Given data:
============================================================

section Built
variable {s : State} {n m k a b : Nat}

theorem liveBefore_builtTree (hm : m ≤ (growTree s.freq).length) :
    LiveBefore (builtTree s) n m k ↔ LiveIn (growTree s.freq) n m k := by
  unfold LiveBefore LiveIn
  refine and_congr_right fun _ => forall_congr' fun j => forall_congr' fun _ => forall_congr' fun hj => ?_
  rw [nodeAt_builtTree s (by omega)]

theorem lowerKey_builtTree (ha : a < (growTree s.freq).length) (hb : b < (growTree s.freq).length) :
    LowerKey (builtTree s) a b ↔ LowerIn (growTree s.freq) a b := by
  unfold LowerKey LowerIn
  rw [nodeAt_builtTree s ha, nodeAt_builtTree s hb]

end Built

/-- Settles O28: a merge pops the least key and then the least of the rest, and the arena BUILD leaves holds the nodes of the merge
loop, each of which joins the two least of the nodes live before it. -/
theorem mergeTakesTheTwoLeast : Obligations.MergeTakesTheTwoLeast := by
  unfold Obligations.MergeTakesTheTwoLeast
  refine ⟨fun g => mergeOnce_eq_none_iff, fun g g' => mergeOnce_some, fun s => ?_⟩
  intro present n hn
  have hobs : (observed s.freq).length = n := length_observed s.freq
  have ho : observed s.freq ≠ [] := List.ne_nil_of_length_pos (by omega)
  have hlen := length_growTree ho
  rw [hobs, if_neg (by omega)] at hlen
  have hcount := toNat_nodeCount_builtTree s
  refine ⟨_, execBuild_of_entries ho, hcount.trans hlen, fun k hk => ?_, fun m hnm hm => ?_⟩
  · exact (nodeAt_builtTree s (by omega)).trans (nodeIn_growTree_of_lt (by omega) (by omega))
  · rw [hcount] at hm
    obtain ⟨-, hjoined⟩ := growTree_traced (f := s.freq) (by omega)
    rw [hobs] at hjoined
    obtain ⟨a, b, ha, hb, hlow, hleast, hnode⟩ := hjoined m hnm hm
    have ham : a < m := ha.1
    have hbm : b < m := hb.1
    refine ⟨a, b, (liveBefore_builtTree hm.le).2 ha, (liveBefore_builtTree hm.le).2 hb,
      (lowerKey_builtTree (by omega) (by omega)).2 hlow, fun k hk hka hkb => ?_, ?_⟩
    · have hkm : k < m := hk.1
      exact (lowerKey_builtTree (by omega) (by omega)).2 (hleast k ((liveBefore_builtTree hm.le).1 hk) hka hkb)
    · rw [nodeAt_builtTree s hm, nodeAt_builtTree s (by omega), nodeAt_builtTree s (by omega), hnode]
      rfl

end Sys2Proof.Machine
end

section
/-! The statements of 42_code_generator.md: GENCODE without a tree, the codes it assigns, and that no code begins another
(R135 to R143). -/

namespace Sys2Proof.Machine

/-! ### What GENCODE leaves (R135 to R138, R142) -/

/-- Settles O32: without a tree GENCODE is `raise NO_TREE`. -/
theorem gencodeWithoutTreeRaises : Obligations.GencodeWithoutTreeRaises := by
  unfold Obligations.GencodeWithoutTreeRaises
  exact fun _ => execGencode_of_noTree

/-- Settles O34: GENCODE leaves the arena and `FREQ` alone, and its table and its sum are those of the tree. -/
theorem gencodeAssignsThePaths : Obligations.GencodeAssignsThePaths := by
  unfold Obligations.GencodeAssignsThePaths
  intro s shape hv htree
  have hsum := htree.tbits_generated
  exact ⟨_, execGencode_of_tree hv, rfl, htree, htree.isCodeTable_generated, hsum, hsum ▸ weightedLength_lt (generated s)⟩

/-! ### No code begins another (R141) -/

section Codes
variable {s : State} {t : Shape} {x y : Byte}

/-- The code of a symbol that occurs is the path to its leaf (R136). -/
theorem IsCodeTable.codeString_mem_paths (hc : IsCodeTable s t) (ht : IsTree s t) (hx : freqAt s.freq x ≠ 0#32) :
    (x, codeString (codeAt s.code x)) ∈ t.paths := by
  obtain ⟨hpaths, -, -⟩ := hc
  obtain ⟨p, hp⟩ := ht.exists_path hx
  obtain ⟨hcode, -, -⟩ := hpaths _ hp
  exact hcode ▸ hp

============================================================

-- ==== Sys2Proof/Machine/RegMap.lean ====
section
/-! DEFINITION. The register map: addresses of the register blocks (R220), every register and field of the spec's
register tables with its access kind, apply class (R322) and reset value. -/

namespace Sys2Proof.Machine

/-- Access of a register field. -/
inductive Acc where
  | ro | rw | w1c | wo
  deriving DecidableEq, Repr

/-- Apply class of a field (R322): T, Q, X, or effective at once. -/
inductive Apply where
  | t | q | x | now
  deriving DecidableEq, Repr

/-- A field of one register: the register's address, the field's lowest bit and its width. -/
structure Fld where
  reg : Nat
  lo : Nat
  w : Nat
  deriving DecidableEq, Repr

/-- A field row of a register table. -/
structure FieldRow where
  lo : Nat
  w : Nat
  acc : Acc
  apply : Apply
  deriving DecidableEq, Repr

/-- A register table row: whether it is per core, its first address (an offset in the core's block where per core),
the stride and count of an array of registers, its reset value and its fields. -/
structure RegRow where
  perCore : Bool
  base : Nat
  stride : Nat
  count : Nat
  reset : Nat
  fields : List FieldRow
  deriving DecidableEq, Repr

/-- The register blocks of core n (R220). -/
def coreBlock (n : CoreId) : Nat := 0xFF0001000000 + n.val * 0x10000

============================================================

What the task asks: Reproduce exactly, and only, the part of the listing above that begins at the line with "unfold Obligations.GencodeAssignsThePaths" and goes on through the line with "exact hcode ▸ hp".

Your response:
  unfold Obligations.GencodeAssignsThePaths
  intro s shape hv htree
  have hsum := htree.tbits_generated
  exact ⟨_, execGencode_of_tree hv, rfl, htree, htree.isCodeTable_generated, hsum, hsum ▸ weightedLength_lt (generated s)⟩

/-! ### No code begins another (R141) -/

section Codes
variable {s : State} {t : Shape} {x y : Byte}

/-- The code of a symbol that occurs is the path to its leaf (R136). -/
theorem IsCodeTable.codeString_mem_paths (hc : IsCodeTable s t) (ht : IsTree s t) (hx : freqAt s.freq x ≠ 0#32) :
    (x, codeString (codeAt s.code x)) ∈ t.paths := by
  obtain ⟨hpaths, -, -⟩ := hc
  obtain ⟨p, hp⟩ := ht.exists_path hx
  obtain ⟨hcode, -, -⟩ := hpaths _ hp
  exact hcode ▸ hp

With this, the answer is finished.